Chemist, nothing is going to work for all functions.  But (x,0) and (x,x) work for a whole lot, and they are easy.

If you plug in (x, mx) and get m, that is enought to say the function is not continuous.

krassi_holmz
2006-03-04 07:11:59

Sorry for the colors.
I asked Mathematica to compute the limits for different y-s:
Table[Limit[Sin[y]/x,x->0],{y,-10,10}]
And here's what I got(this is table with limits between y=-10 and y=10. The null is when y=0):
{∞, -∞, -∞, -∞, ∞, ∞, ∞, -∞, -∞, -∞, 0, ∞, ∞, ∞, -∞, -∞, -∞, ∞, ∞, ∞, -∞}
Interesting.

krassi_holmz
2006-03-04 07:02:13

Here's a plot of this function:
(this plot isn't correct at x=0 coz' we get division error)

Chemist
2006-03-03 23:27:33

Ricky, but notice that if I use y=0 for f(x,y) = yx^2 / ( x^4 - 2yx^2 + 3y^2 ) , the limit will be 0.

If y=x, the limit will be lim x--->0 (x / ( x^2 - 2x + 3 ) ) = 0

What can I conclude from this?

Chemist
2006-03-03 23:17:15

Sure thing krassi_holmz,

f(x,y) = Siny / x

It's required to find the limit of this function as (x,y) ---> (0,y)

So if I take y=mx, lim f(x,y) = Sin(mx) / x = m since Sin(mx) / mx = 1 ( maclaurin series )

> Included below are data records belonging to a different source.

/-- LEG_CLOCK_SET. -/
def execLegClockSet (h : Hdr) (mode : Nat) (value : Int) (s : State) : Outcome State Fault Refusal :=
  ans (hostCmd h 0x3803 (.legClockSet h mode value) true true [] (clockSetRules mode value) s)

/-- LEG_CLOCK_SET at step 4 of frame N+1: the state and the result (R308 to R311). -/
def applyClockSet (mode : Nat) (value : Int) (s : State) : State × List Byte :=
  let d : Rat := if mode = 0 then value - s.onyx.wall else value
  let res (action : Nat) : List Byte := leInt 8 (Config.roundUnit d) ++ leBytes 1 action ++ leBytes 7 0
  if ¬ s.onyx.wallValid then (clockStep d true s, res 3)
  else if absRat d ≤ pget s 0x3801 0 then
    let s := logEntry 0x08 0xFF 0 (leInt 8 (Config.roundUnit d)) s
    let s := modOnyx (fun o => { o with slew := d, slewing := true }) s
    (ev 0x83 13 1 (sat32 (Config.roundUnit d)) s, res 1)
  else (clockStep d false s, res 2)

/-- LEG_CLOCK_READ. -/
def execLegClockRead (h : Hdr) (s : State) : Outcome State Fault Refusal :=
  ans (hostCmd h 0x3804 (.legClockRead h) true true [] (fun _ => done) s)

/-- The result of LEG_CLOCK_READ (Table LEG-10). -/
def clockReadResult (s : State) : List Byte :=
  let o := s.onyx
  leBytes 8 o.legal ++ leInt 8 o.wall.floor ++ leBytes 2 (pget s 0x3804 0)
    ++ leBytes 2 (flagWord [(15, o.wallValid), (14, o.fold.isSome), (13, o.slewing)])
    ++ leInt 4 (clampI (-2147483648) 2147483647 (Config.roundUnit o.slew)) ++ leInt 8 o.live.highWater.floor
    ++ leBytes 4 o.live.interval ++ leBytes 4 0

/-- LEG_TZ_SET (R331, R343). -/
def execLegTzSet (h : Hdr) (offset : Int) (s : State) : Outcome State Fault Refusal :=
  ans (hostCmd h 0x380A (.legTzSet h offset) true true []
    (fun s => if ¬ (-720 ≤ offset ∧ offset ≤ 840) then no 0x1101 else if auditFree s = 0 then no 0x1381 else done) s)

/-- The offset changed at step 4. -/
def applyTzSet (offset : Int) (s : State) : State :=
  let old := pget s 0x3804 0
  let new := leNat (leInt 2 offset)
  logEntry 0x46 0xFF 0 (leBytes 2 old ++ leBytes 2 new) (pset 0x3804 0 new s)

/-! ### Booking (R321 to R324) -/

/-- Energy, in units of 0.1 mWh, added to a register; what is finer is carried forward (R323). -/
def regAdd (x : Rat) (r : Reg) : Reg :=
  let t := r.rem + x
  { units := r.units + t.floor.toNat, rem := t - (t.floor.toNat : Nat) }

/-- The tariff in force at a sample's frame (R26). -/
def tariffAt (s : State) (f : Nat) : Nat := match s.onyx.tarLog.find? fun x => decide (x.1 ≤ f) with
  | some x => x.2
  | none => s.onyx.live.tariff

/-- A record booked to a slot's registers (R322): a coarse one and one whose digest does not match to their own registers
only. -/
def bookRegs (t : Fin 16) (isAc bad : Bool) (r : MtrRec) (g : SlotRegs) : SlotRegs :=
  let e := absRat (toUnits r.eP)
  let imp := decide (0 ≤ r.eP)
  if r.coarse then
    if imp then { g with cImp := regAdd e g.cImp } else { g with cExp := regAdd e g.cExp }
  else if bad then
    if imp then { g with dImp := regAdd e g.dImp } else { g with dExp := regAdd e g.dExp }
  else
    let q := absRat (toUnits r.eQ)
    let g := if imp then { g with aImp := upd g.aImp t (regAdd e), sImp := regAdd (toUnits r.eS) g.sImp,
                                  lImp := regAdd (toUnits r.loss) g.lImp }
      else { g with aExp := upd g.aExp t (regAdd e), sExp := regAdd (toUnits r.eS) g.sExp, lExp := regAdd (toUnits r.loss) g.lExp }
    if ¬ isAc then g
    else match r.quad with
      | 1 => { g with vQ1 := upd g.vQ1 t (regAdd q) }
      | 2 => { g with vQ2 := upd g.vQ2 t (regAdd q) }
      | 3 => { g with vQ3 := upd g.vQ3 t (regAdd q) }
      | _ => { g with vQ4 := upd g.vQ4 t (regAdd q) }

/-- A record in the book of its segment. -/
def bookSeg (whole bad : Bool) (r : MtrRec) (b : SegBook) : SegBook :=
  let b := { b with squashed := b.squashed + (if whole then 0 else 1), coarse := b.coarse || r.coarse }
  if r.coarse ∨ bad then b
  else if 0 ≤ r.eP then { b with segImp := b.segImp + r.eP } else { b with segExp := b.segExp - r.eP }

/-- A change of a slot's book, in the first of the closing segments that holds a frame or in the running one. -/
def inSegment (m : Fin 9) (frame : Nat) (f : SegBook → SegBook) (s : State) : State :=
  match s.onyx.closings.findIdx? fun (c : Closing) => decide (frame < c.frame) with
  | some i => modOnyx (fun o => { o with closings := o.closings.modify i fun (c : Closing) => { c with books := upd c.books m f } }) s
  | none => modLive (fun l => { l with books := upd l.books m f }) s

/-- Whether a digest matches: the current one, or a pending one until the next reset (R324). -/
def digestOk (s : State) (m : Fin 9) (d : List Byte) : Bool :=
  d == s.onyx.digest[m] || s.onyx.pendDigest[m] == some d

/-- A slot's digest mismatch noted or ended (R324). -/
def digestSeen (m : Fin 9) (ok : Bool) (d : List Byte) (s : State) : State :=
  let set (b : Bool) (s : State) : State := modOnyx (fun o => { o with mismatch := o.mismatch.set m b }) s
  if ok then
    if s.onyx.mismatch[m] then ev 0x84 13 2 m (set false s) else s
  else
    let s := markBits (fun n => n == m.val) 0x0400 s
    if s.onyx.mismatch[m] then s else ev 0x84 13 1 m (logEntry 0x0F m 0 d (set true s))

/-- One committed record booked by the frame of its sample (R26, R322). Onyx takes samples of frames after it is up (R125),
and after a power fail at P those up to P+135. -/
def bookRec (m : Fin 9) (r : MtrRec) (s : State) : State :=
  let late : Bool := match s.onyx.pf with
    | some p => decide (p.frame + 135 < r.frame)
    | none => false
  if ¬ s.sys.onyxUp ∨ r.frame < s.onyx.acceptFrom ∨ late then s
  else
    let s := modOnyx (fun o => { o with lastFrame := r.frame, lastDigest := o.lastDigest.set m r.digest }) s
    if r.test then s
    else
      let ok := digestOk s m r.digest
      let s := digestSeen m ok r.digest s
      let s := if r.coarse then markBits (fun n => n == m.val) 0x8000 s else s
      let whole := r.valid + 1 == 2 ^ slotElements s m
      let ac := slotAc s m
      let t := tariffAt s r.frame
      let s := if ht : t < 16 then
          modLive (fun l => { l with regs := upd l.regs m (bookRegs ⟨t, ht⟩ ac (!ok) r) }) s
        else s
      inSegment m r.frame (bookSeg whole (!ok) r) s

Here I think this function has no limit since m is a parameter which belongs to R, it can take any value.

Most often, the question is to find whether a function has a limit. In this case, we're using y=x^2 as well. What we tend to pove is that the function has no limit at all.

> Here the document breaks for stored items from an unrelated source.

/-- TLS_HANDSHAKE_COMPLETE: the handshake at the head of the queue ends (R245). -/
def execTlsHandshakeComplete (k : Fin 8) (ok : Bool) (alert : Nat) (s : State) : Outcome State Fault Refusal :=
  if s.vlk.tlsQueue.head? ≠ some k then ans s
  else
    let s := modVlk (fun v => { v with tlsQueue := v.tlsQueue.drop 1 }) s
    let p := s.vlk.ports[k]
    if p.down then ans s
    else if ok then
      let s := modV k (fun p => { p with tls := p.tlsVer }) s
      ans (if p.st = .tls then toV k .app s else s)
    else ans (tlsFail k alert s)

/-- Whether a protocol may be selected (R244): enabled, suited to the outlet, with the security it needs; DIN SPEC 70121
runs without TLS and ISO 15118-20 with it (Table VLK-7). -/
def protoFits (s : State) (k : Fin 8) (n : Nat) : Bool :=
  let ty := outType s k
  let tls := s.vlk.ports[k].tls
  decide (1 ≤ n) && decide (n ≤ 3) && pget s 0x2000 k / 2 ^ (n - 1) % 2 == 1
    && (n == 3 || ty != 4)
    && (if n == 1 then isDc s k && tls == 0 else if n == 2 then isAc s k || ty == 3 else tls != 0)

/-- SUPPORTED_APP_PROTOCOL_REQ: the fitting entry of lowest priority value is selected (R244); offers are pairs of priority
and protocol. Codes 0x10 + protocol, 0x1F failed. -/
def execSupportedAppProtocolReq (k : Fin 8) (offers : List (Nat × Nat)) (s : State) : Outcome State Fault Refusal :=
  let p := s.vlk.ports[k]
  if setupOn s k [.app] ∧ p.tcp ∧ (p.st = .app ∨ p.wantTls = false ∨ p.tls ≠ 0) then
    match sortBy (fun (a b : Nat × Nat) => decide (a.1 < b.1)) (offers.filter fun x => protoFits s k x.2) with
    | [] => ans (linkFail k 5 (emit (.tcp k 0x1F) s))
    | (_, n) :: _ =>
      let t := s.frame + pget s 0x200B 0
      let s := ev 0x62 k 0 (p.tls * 256 + n) (emit (.tcp k (0x10 + n)) (modV k (fun p => { p with proto := n }) s))
      if p.st = .app then ans (toV k .session (modV k (fun p => { p with timers := { seq := some t } }) s)) else ans s
  else ans s

/-! ### Content for the host (R253) -/

/-- A content item in queue 1, in packets of 16 records (R253), when its bit of VLK.MSG.MASK is set. -/
def vlkContent (k : Fin 8) (type : Nat) (item : List Byte) (s : State) : State :=
  if pget s 0x200E 0 / 2 ^ (type - 1) % 2 = 1 then
    let parts := match chunks 180 46 (item.take 8192) with
      | [] => [[]]
      | l => l
    let n := parts.length
    parts.zipIdx.foldl (fun (s : State) (x : List Byte × Nat) =>
      pushData 1 type k ((x.2 + 1) * 256 + n) (Config.freeNat s.rnd % 2 ^ 32) x.1 s.draw) s
  else s

/-! ### Requests (R247 to R249) -/

/-- A vehicle request stamped in SESSION: VLK.T.SEQ stops (R249), its response becomes due; `f` is what it drives. A port
of 10BASE-T1S begins its run-ahead here. -/
def takeReq (k : Fin 8) (kind : ReqKind) (answer : Answer) (f : State → State) (s : State) : Outcome State Fault Refusal :=
  let p := s.vlk.ports[k]
  if portUsable s k ∧ p.st = .session ∧ ¬ p.down ∧ ¬ p.stopped ∧ p.req.isNone then
    let n := s.frame
    let s := if (t1sOf s k).isSome then prepare k s else s
    ans (f (modV k (fun p => { p with req := some { kind := kind, frame := n, answer := answer },
                                      timers := { p.timers with seq := none } }) s))
  else ans s

/-- A request that the outlet or its protocol does not permit: answered with a sequence error, cause 8 (Table VLK-8). -/
def refuseReq (k : Fin 8) (kind : ReqKind) (s : State) : Outcome State Fault Refusal :=
  let p := s.vlk.ports[k]
  if portUsable s k ∧ p.st = .session ∧ ¬ p.down then ans (linkFail k 8 (emit (.vehicle k kind .failed []) s)) else ans s

/-- SESSION_SETUP_REQ (Table VLK-9): a new SessionID, or the previous session resumed from CLOSED. -/
def execSessionSetupReq (k : Fin 8) (evccid sessionId : Nat) (s : State) : Outcome State Fault Refusal :=
  let p := s.vlk.ports[k]
  let closed := p.st == .closed && p.tcp && portUsable s k && !p.down
  let resume := closed && sessionId == p.sessionId
  let s := if closed then toV k .session (modV k (fun p => { p with timers := {} }) s) else s
  takeReq k .sessionSetup .ok (fun s =>
    let fresh := leNat (freeBytes s 8)
    let id := if resume then sessionId else fresh
    let s := modV k (fun p => { p with evccid := evccid, sessionId := id, schedule := none, ccAsked := false, denied := false }) s.draw
    let s := if closed ∧ s.outlets[k].st = .ended then goTo k .authorising s else s
    vlkContent k 0x01 (leBytes 1 p.proto ++ leBytes 1 p.tls ++ leBytes 6 evccid ++ leBytes 8 id) s) s

/-- AUTHORIZATION_REQ or ContractAuthenticationReq (Table VLK-9, R255): payment 0 external, 1 contract. -/
def execAuthorizationReq (k : Fin 8) (payment : Nat) (sigOk : Bool) (s : State) : Outcome State Fault Refusal :=
  let p := s.vlk.ports[k]
  let enabled := decide (payment < 2) && pget s 0x2002 k / 2 ^ payment % 2 == 1 && (payment == 0 || p.proto != 1)
  let bad := payment == 1 && !sigOk
  takeReq k .authorization (if enabled && !bad then .ok else .failed) (fun s =>
    let s := modV k (fun p => { p with payment := payment }) s
    let s := vlkContent k 0x02 (leBytes 1 payment ++ leBytes 1 p.emaid.length ++ p.emaid ++ leBytes 16 p.challenge
      ++ [boolByte (payment == 1 && sigOk)]) s
    if bad then stopSession k 0x0C 0 (evNext 0x67 k 0 1 s)
    else if enabled then modOut k (fun o => { o with veh := { o.veh with authStep := true } }) s
    else s) s

/-- PAYMENT_DETAILS_REQ: answered by the device with a fresh challenge; the chain goes to the host (R255). -/
def execPaymentDetailsReq (k : Fin 8) (emaid chain : List Byte) (leafKey : Nat) (s : State) : Outcome State Fault Refusal :=
  if s.vlk.ports[k].proto = 1 then refuseReq k .paymentDetails s
  else takeReq k .paymentDetails .ok (fun s =>
    let c := leNat (freeBytes s 16)
    vlkContent k 0x03 chain (modV k (fun p => { p with emaid := emaid, challenge := c, leafKey := leafKey }) s.draw)) s

/-- SERVICE_DISCOVERY_REQ (Table VLK-9). -/
def execServiceDiscoveryReq (k : Fin 8) (s : State) : Outcome State Fault Refusal :=
  takeReq k .serviceDiscovery .ok id s

/-- Waiting for content of the host starts VLK.T.HOSTRESP (R254). -/
def awaitHost (k : Fin 8) (type : Nat) (s : State) : State :=
  let t := s.frame + pget s 0x200C 0
  if s.vlk.ports[k].awaiting = some type then s
  else modV k (fun p => { p with awaiting := some type, timers := { p.timers with host := some t } }) s

/-- CHARGE_PARAMETER_DISCOVERY_REQ (Table VLK-9): Wh, s, mV, mA, W, mA; ongoing until a schedule is held. -/
def execChargeParameterDiscoveryReq (k : Fin 8) (energy departure vMax maxI maxP maxDis : Nat) (bpt : Bool) (s : State) :
    Outcome State Fault Refusal :=
  let two := bpt && s.vlk.ports[k].proto == 3 && isDc s k
  takeReq k .chargeParameter .ok (fun s =>
    let s := modOut k (fun o => { o with veh := { o.veh with vMax := vMax, maxI := some maxI, maxDis := maxDis, bpt := two } }) s
    let s := vlkContent k 0x04 (leSat 4 energy ++ leSat 4 departure ++ leSat 4 vMax ++ leSat 4 maxI ++ leSat 4 maxP ++ leSat 4 maxDis) s
    if s.vlk.ports[k].schedule.isNone then awaitHost k 0x04 s else s) s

f(x,y) = yx^2 / ( x^4 - 2yx^2 + 3y^2 ) if (x,y) ≠ (0,0)
f(x,y) = 0 if (x,y) = (0,0)

Study the limit of this function as ( x,y) ---> (0,0) using y=mx and y=x^2 where m is a real parameter. Show that f doesn't have a limit at the origin O.

for y =mx, the limit of f(x,y) = 0
for y=x^2, the limit of f(x,y) = 1/2

We deduce that the limit is not unique, hence, there's no limit.

krassi_holmz
2006-03-03 21:38:45

Can you give some example, please?

Chemist
2006-03-03 21:26:18

Thanks for your explanation, I think I have a better understanding now. But suppose I'm finding the limit of a function f(x,y) and I substitue y=mx and end up with the limit = m . Can I stop  here and conclude that the limit does not exist simply because it's a variable ?

krassi_holmz
2006-03-03 21:23:53

Can't you use y=x+k too?

Ricky
2006-03-03 14:03:56

Yes and no.  By using these two, you are usually going to be showing that the limit does not exist.  So you want to end up with is two limits not being equal.

Traveling in abnormal ways is a good thing, such as x^2 and mx.  However, most functions have different limits when approached from the axis.  And besides, normally the axis is easier.

I normally use (x, 0) and (x, x).  These are sufficient for most non-continuous functions, and they are normally easy to plug in.

Chemist
2006-03-03 08:44:47

In studying the limits of multi-variable functions, is it reliable to use y=mx and y=x^2 to evaluate the limit of f(x,y) ? Why do we use only these two anyway? And what does a "level curve" mean?

P.S. I know we can use polar coordinates, which is easier.